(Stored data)
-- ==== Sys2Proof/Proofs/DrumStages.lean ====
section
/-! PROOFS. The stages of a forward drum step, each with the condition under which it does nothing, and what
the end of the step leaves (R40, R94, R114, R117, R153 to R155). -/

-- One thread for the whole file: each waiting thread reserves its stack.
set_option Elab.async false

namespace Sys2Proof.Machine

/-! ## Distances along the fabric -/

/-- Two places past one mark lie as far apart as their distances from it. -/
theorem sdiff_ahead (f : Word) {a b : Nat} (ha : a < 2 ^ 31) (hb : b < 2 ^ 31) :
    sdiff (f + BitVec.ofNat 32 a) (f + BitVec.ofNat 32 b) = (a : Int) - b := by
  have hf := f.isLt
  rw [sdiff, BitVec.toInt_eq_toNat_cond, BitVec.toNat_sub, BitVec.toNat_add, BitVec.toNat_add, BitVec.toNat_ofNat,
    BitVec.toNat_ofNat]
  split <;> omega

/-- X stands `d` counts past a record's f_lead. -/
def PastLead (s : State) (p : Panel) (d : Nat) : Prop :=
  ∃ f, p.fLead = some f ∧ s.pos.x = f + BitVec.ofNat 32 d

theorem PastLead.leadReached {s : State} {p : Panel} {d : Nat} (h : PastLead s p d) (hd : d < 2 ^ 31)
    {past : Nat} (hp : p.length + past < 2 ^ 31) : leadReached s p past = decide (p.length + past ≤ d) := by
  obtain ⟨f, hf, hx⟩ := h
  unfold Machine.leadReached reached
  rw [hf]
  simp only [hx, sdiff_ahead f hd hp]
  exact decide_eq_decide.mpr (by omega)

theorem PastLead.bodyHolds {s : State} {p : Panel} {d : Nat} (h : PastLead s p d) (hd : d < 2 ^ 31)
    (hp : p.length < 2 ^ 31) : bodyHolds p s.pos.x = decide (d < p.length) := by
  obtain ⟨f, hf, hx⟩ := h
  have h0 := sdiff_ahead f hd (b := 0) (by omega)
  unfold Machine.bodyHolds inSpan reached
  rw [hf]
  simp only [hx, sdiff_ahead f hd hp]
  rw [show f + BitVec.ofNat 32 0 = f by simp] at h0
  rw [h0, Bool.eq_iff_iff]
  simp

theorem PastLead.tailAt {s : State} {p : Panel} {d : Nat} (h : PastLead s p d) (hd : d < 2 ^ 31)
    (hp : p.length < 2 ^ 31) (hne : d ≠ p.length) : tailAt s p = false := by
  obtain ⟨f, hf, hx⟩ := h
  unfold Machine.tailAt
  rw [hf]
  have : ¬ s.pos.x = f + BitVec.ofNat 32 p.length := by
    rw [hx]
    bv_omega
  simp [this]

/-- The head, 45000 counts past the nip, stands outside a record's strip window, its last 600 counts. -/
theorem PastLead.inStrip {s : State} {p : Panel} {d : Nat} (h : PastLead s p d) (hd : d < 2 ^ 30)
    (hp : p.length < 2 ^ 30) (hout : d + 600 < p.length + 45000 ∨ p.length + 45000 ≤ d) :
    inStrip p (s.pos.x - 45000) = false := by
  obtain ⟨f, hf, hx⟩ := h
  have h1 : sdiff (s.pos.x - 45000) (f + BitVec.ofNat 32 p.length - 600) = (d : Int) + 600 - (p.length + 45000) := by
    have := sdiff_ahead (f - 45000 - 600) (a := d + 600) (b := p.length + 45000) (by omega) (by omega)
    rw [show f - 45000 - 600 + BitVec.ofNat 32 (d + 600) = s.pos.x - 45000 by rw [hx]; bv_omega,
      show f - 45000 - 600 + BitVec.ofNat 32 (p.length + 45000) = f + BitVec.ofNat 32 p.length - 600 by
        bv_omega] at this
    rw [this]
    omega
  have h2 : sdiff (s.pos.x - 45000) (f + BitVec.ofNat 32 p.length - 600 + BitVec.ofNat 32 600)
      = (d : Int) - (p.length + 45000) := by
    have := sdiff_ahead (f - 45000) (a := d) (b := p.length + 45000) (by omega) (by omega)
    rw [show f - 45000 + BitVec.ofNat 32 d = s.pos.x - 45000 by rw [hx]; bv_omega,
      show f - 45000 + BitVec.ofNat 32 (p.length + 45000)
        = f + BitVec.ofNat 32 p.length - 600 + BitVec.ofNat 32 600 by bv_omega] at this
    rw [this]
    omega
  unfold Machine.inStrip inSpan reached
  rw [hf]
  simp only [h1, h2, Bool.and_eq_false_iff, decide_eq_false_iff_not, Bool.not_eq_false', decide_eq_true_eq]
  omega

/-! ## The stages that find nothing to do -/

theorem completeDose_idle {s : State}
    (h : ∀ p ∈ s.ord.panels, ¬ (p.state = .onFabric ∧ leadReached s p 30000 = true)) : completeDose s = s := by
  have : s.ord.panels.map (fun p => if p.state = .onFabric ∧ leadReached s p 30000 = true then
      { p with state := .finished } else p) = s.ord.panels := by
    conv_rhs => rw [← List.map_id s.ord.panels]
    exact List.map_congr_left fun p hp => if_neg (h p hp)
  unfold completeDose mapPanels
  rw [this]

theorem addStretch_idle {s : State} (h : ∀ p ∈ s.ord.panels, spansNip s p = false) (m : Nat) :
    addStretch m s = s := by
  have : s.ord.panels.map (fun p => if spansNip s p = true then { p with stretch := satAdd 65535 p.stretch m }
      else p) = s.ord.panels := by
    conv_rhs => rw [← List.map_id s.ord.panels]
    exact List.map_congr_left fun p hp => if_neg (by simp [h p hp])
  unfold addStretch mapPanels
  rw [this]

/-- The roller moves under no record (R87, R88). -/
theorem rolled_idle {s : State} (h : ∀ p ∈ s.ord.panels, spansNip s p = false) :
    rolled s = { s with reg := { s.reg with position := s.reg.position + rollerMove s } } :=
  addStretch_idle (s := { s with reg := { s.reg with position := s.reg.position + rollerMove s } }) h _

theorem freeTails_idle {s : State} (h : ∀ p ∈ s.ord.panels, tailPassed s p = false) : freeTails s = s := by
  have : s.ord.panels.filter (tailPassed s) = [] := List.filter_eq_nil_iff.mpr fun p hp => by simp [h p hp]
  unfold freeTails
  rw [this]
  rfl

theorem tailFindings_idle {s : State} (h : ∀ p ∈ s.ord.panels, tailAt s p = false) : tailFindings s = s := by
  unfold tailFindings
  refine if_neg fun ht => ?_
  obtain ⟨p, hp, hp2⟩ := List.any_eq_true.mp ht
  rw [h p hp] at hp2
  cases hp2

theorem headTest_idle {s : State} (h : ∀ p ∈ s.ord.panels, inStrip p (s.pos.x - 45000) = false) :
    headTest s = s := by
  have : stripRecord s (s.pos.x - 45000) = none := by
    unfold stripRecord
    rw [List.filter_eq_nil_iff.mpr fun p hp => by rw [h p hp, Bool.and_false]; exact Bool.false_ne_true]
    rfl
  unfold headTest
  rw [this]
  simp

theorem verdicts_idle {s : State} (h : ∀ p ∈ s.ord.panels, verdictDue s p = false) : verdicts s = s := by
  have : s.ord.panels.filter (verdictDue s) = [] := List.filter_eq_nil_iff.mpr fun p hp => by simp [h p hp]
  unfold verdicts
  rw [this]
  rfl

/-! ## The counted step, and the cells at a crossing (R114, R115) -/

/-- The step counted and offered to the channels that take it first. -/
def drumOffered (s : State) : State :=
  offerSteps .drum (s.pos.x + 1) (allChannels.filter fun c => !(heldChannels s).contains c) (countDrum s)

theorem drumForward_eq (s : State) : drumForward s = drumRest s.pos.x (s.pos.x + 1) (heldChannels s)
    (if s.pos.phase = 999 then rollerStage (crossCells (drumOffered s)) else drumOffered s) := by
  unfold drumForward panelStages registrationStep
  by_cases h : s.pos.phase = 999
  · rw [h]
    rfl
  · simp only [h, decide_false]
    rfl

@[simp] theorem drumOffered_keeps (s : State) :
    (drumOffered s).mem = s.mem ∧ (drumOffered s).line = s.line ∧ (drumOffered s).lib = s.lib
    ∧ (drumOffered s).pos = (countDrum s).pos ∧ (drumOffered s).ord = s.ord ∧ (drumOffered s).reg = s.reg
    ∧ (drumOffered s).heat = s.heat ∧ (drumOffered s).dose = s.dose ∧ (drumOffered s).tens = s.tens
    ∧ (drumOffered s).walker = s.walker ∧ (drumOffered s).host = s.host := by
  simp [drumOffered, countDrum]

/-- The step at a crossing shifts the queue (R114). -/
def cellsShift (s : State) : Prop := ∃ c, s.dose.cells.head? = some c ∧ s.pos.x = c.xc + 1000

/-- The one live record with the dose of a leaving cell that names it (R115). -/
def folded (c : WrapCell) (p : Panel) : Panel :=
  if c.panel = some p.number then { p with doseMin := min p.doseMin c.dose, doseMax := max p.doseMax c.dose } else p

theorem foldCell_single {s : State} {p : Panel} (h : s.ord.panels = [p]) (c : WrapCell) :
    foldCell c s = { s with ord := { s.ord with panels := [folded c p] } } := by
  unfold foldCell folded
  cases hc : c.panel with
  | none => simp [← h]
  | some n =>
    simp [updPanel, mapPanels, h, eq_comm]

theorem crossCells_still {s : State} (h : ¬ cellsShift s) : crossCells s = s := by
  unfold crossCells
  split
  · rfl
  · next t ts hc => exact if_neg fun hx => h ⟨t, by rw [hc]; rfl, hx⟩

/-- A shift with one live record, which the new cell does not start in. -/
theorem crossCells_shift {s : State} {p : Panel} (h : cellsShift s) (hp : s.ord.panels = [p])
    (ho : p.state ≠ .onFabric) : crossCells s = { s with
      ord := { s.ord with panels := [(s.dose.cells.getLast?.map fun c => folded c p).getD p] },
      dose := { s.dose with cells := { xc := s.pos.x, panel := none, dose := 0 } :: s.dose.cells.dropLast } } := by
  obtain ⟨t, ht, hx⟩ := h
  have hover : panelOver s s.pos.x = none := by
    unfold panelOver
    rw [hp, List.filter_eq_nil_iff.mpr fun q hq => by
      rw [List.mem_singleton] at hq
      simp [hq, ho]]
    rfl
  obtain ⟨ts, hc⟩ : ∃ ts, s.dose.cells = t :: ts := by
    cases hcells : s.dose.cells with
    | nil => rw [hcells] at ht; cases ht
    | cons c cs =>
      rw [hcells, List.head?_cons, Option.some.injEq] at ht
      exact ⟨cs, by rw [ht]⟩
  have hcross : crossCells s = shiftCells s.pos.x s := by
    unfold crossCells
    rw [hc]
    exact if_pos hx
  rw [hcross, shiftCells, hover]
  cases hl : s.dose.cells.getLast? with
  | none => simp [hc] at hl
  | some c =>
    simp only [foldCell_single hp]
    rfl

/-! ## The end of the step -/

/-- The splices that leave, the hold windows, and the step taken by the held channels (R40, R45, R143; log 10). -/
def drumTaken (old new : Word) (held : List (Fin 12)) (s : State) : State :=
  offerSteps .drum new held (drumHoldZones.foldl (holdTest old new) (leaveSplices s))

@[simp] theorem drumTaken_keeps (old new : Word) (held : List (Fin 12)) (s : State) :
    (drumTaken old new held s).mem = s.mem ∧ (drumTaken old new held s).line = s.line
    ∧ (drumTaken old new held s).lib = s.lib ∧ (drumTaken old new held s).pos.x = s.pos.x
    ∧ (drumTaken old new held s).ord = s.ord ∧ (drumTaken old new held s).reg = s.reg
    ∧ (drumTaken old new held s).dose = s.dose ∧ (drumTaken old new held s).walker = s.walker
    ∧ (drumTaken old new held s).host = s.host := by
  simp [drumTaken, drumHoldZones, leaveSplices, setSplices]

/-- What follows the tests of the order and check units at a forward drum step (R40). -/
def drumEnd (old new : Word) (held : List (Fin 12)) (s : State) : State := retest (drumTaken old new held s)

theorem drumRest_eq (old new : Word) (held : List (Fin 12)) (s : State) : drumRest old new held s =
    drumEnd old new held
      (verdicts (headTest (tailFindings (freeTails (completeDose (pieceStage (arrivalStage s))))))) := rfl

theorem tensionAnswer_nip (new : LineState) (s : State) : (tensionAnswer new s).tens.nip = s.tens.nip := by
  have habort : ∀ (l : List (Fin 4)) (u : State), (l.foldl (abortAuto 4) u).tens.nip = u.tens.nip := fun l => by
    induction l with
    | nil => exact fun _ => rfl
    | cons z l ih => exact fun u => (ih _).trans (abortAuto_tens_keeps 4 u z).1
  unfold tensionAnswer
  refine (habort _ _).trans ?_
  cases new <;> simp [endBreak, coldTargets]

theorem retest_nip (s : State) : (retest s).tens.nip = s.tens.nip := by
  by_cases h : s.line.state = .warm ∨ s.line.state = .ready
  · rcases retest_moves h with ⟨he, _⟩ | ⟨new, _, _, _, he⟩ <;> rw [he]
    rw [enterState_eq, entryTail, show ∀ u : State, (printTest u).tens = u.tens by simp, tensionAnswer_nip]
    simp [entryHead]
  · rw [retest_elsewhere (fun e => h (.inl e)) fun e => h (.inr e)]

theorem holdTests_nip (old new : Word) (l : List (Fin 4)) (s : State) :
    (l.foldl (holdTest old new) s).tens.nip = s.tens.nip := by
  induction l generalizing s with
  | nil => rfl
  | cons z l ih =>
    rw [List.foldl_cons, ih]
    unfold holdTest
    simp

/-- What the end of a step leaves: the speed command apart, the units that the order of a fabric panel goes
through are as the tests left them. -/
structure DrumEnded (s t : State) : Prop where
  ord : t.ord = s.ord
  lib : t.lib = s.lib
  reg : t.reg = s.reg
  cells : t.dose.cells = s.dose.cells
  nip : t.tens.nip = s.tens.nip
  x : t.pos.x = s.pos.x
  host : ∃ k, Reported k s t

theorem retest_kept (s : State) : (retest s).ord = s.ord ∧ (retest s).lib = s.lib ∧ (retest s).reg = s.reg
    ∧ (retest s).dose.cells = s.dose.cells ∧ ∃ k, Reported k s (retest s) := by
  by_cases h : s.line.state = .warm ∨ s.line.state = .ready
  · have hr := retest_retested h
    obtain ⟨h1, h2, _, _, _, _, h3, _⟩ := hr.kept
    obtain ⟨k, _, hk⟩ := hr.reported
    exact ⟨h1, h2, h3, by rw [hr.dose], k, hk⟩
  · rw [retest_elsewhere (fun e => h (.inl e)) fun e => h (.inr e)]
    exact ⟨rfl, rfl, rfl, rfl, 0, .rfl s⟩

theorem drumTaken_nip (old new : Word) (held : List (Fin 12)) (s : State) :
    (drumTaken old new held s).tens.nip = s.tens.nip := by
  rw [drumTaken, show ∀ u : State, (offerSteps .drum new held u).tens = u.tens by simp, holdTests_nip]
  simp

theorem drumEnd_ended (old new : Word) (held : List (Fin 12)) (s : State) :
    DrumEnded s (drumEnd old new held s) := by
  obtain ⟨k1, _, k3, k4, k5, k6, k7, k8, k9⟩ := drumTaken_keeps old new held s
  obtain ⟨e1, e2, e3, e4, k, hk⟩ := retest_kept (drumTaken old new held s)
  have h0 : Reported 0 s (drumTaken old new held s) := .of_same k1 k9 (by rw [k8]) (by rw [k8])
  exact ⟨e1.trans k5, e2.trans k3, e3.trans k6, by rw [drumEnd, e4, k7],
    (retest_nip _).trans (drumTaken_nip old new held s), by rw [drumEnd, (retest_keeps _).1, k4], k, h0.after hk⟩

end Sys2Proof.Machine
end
* * *
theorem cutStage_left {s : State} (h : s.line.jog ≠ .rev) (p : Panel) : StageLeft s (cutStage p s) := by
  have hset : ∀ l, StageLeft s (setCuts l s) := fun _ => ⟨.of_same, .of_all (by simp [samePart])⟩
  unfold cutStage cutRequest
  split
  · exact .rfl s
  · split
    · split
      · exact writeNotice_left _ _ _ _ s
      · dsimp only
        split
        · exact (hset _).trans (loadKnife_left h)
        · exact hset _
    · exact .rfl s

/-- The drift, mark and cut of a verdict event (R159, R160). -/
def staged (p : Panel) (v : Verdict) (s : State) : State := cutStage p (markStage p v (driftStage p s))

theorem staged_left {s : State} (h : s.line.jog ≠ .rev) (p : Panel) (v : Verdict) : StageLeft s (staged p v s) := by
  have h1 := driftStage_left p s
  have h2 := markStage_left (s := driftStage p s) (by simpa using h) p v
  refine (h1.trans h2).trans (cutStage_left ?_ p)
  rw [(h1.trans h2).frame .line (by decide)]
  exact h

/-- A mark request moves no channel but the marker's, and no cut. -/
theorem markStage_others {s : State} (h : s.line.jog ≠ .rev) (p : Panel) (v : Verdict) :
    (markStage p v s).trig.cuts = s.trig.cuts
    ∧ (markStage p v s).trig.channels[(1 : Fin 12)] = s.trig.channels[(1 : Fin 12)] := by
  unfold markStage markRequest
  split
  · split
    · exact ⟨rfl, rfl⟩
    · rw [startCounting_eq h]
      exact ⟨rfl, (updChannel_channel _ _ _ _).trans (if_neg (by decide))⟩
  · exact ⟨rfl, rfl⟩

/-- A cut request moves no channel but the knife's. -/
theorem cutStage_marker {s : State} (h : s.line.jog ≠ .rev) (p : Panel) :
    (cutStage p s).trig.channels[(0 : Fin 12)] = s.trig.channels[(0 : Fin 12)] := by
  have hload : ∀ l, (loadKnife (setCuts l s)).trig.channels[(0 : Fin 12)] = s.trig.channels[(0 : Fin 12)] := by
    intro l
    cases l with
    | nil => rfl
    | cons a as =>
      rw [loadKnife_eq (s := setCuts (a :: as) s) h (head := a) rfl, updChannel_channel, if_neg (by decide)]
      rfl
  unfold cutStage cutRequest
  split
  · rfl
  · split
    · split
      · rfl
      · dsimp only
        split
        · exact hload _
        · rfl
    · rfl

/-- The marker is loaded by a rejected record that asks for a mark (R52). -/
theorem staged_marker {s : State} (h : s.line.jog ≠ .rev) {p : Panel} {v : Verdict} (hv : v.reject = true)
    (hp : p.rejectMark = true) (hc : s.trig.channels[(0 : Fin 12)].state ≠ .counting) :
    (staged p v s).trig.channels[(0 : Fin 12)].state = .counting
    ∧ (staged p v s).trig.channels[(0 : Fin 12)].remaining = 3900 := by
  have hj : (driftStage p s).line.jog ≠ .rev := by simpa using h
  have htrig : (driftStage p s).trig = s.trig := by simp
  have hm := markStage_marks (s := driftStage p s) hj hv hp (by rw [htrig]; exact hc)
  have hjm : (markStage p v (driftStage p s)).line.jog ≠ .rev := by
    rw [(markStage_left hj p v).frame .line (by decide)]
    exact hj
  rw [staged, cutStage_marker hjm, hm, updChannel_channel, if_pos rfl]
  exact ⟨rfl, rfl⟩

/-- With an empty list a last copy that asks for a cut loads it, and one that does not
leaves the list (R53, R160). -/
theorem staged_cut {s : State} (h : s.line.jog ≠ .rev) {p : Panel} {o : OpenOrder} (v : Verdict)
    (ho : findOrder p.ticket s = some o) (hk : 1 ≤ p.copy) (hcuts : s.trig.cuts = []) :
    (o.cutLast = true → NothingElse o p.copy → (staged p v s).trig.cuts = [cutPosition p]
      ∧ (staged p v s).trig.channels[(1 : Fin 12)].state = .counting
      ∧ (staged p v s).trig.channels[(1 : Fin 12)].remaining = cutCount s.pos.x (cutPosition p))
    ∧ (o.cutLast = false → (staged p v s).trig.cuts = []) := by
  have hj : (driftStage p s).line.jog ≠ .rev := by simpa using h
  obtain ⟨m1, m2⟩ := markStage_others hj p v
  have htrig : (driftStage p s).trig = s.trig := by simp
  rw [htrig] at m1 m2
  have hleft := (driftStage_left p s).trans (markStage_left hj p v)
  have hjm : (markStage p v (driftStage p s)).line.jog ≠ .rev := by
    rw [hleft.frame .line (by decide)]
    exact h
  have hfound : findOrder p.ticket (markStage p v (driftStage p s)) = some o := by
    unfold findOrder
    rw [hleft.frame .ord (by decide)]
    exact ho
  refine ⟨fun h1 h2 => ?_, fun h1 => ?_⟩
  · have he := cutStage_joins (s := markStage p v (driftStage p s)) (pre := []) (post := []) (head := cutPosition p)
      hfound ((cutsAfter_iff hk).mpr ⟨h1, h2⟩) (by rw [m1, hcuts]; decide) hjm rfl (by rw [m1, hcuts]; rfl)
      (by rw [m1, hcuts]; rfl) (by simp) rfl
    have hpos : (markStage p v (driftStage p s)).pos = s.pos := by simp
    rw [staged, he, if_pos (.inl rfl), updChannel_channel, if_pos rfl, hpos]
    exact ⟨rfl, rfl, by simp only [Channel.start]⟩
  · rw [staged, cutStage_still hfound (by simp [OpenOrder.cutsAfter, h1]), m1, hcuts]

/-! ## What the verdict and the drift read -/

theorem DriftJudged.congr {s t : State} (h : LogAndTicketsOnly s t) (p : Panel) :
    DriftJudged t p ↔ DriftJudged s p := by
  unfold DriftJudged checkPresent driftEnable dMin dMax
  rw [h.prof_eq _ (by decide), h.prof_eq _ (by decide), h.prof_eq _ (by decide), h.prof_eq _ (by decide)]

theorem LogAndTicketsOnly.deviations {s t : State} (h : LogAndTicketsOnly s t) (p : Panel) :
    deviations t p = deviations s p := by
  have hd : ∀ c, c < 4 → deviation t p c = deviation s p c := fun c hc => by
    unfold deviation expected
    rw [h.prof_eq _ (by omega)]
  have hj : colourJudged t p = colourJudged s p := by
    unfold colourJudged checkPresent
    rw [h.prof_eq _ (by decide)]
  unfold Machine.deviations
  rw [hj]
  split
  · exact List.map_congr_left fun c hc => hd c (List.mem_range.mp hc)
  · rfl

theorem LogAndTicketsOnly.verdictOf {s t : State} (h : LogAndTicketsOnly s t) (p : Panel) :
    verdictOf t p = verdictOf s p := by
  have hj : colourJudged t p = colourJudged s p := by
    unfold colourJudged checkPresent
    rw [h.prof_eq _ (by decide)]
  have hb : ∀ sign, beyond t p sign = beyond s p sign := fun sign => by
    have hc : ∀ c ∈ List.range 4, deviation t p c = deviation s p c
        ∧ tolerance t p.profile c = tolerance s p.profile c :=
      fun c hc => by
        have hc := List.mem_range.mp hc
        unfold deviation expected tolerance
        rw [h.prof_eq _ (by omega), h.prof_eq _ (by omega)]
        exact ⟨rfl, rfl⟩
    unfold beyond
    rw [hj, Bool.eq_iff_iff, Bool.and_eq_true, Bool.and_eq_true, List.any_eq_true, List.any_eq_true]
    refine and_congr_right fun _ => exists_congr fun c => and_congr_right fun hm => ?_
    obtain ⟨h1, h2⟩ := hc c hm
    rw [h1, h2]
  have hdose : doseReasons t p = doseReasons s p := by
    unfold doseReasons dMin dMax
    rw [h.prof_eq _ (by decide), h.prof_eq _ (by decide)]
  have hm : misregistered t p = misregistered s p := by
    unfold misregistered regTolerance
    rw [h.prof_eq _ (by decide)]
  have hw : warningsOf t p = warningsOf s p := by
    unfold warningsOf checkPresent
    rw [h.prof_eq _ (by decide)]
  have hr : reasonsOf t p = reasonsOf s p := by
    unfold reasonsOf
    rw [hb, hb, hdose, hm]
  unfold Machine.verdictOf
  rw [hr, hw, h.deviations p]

▶ **Description of the task**: Search term "drumRest": return each line of the data that contains it.

▶ **Response to the task**:
theorem drumForward_eq (s : State) : drumForward s = drumRest s.pos.x (s.pos.x + 1) (heldChannels s)
theorem drumRest_eq (old new : Word) (held : List (Fin 12)) (s : State) : drumRest old new held s =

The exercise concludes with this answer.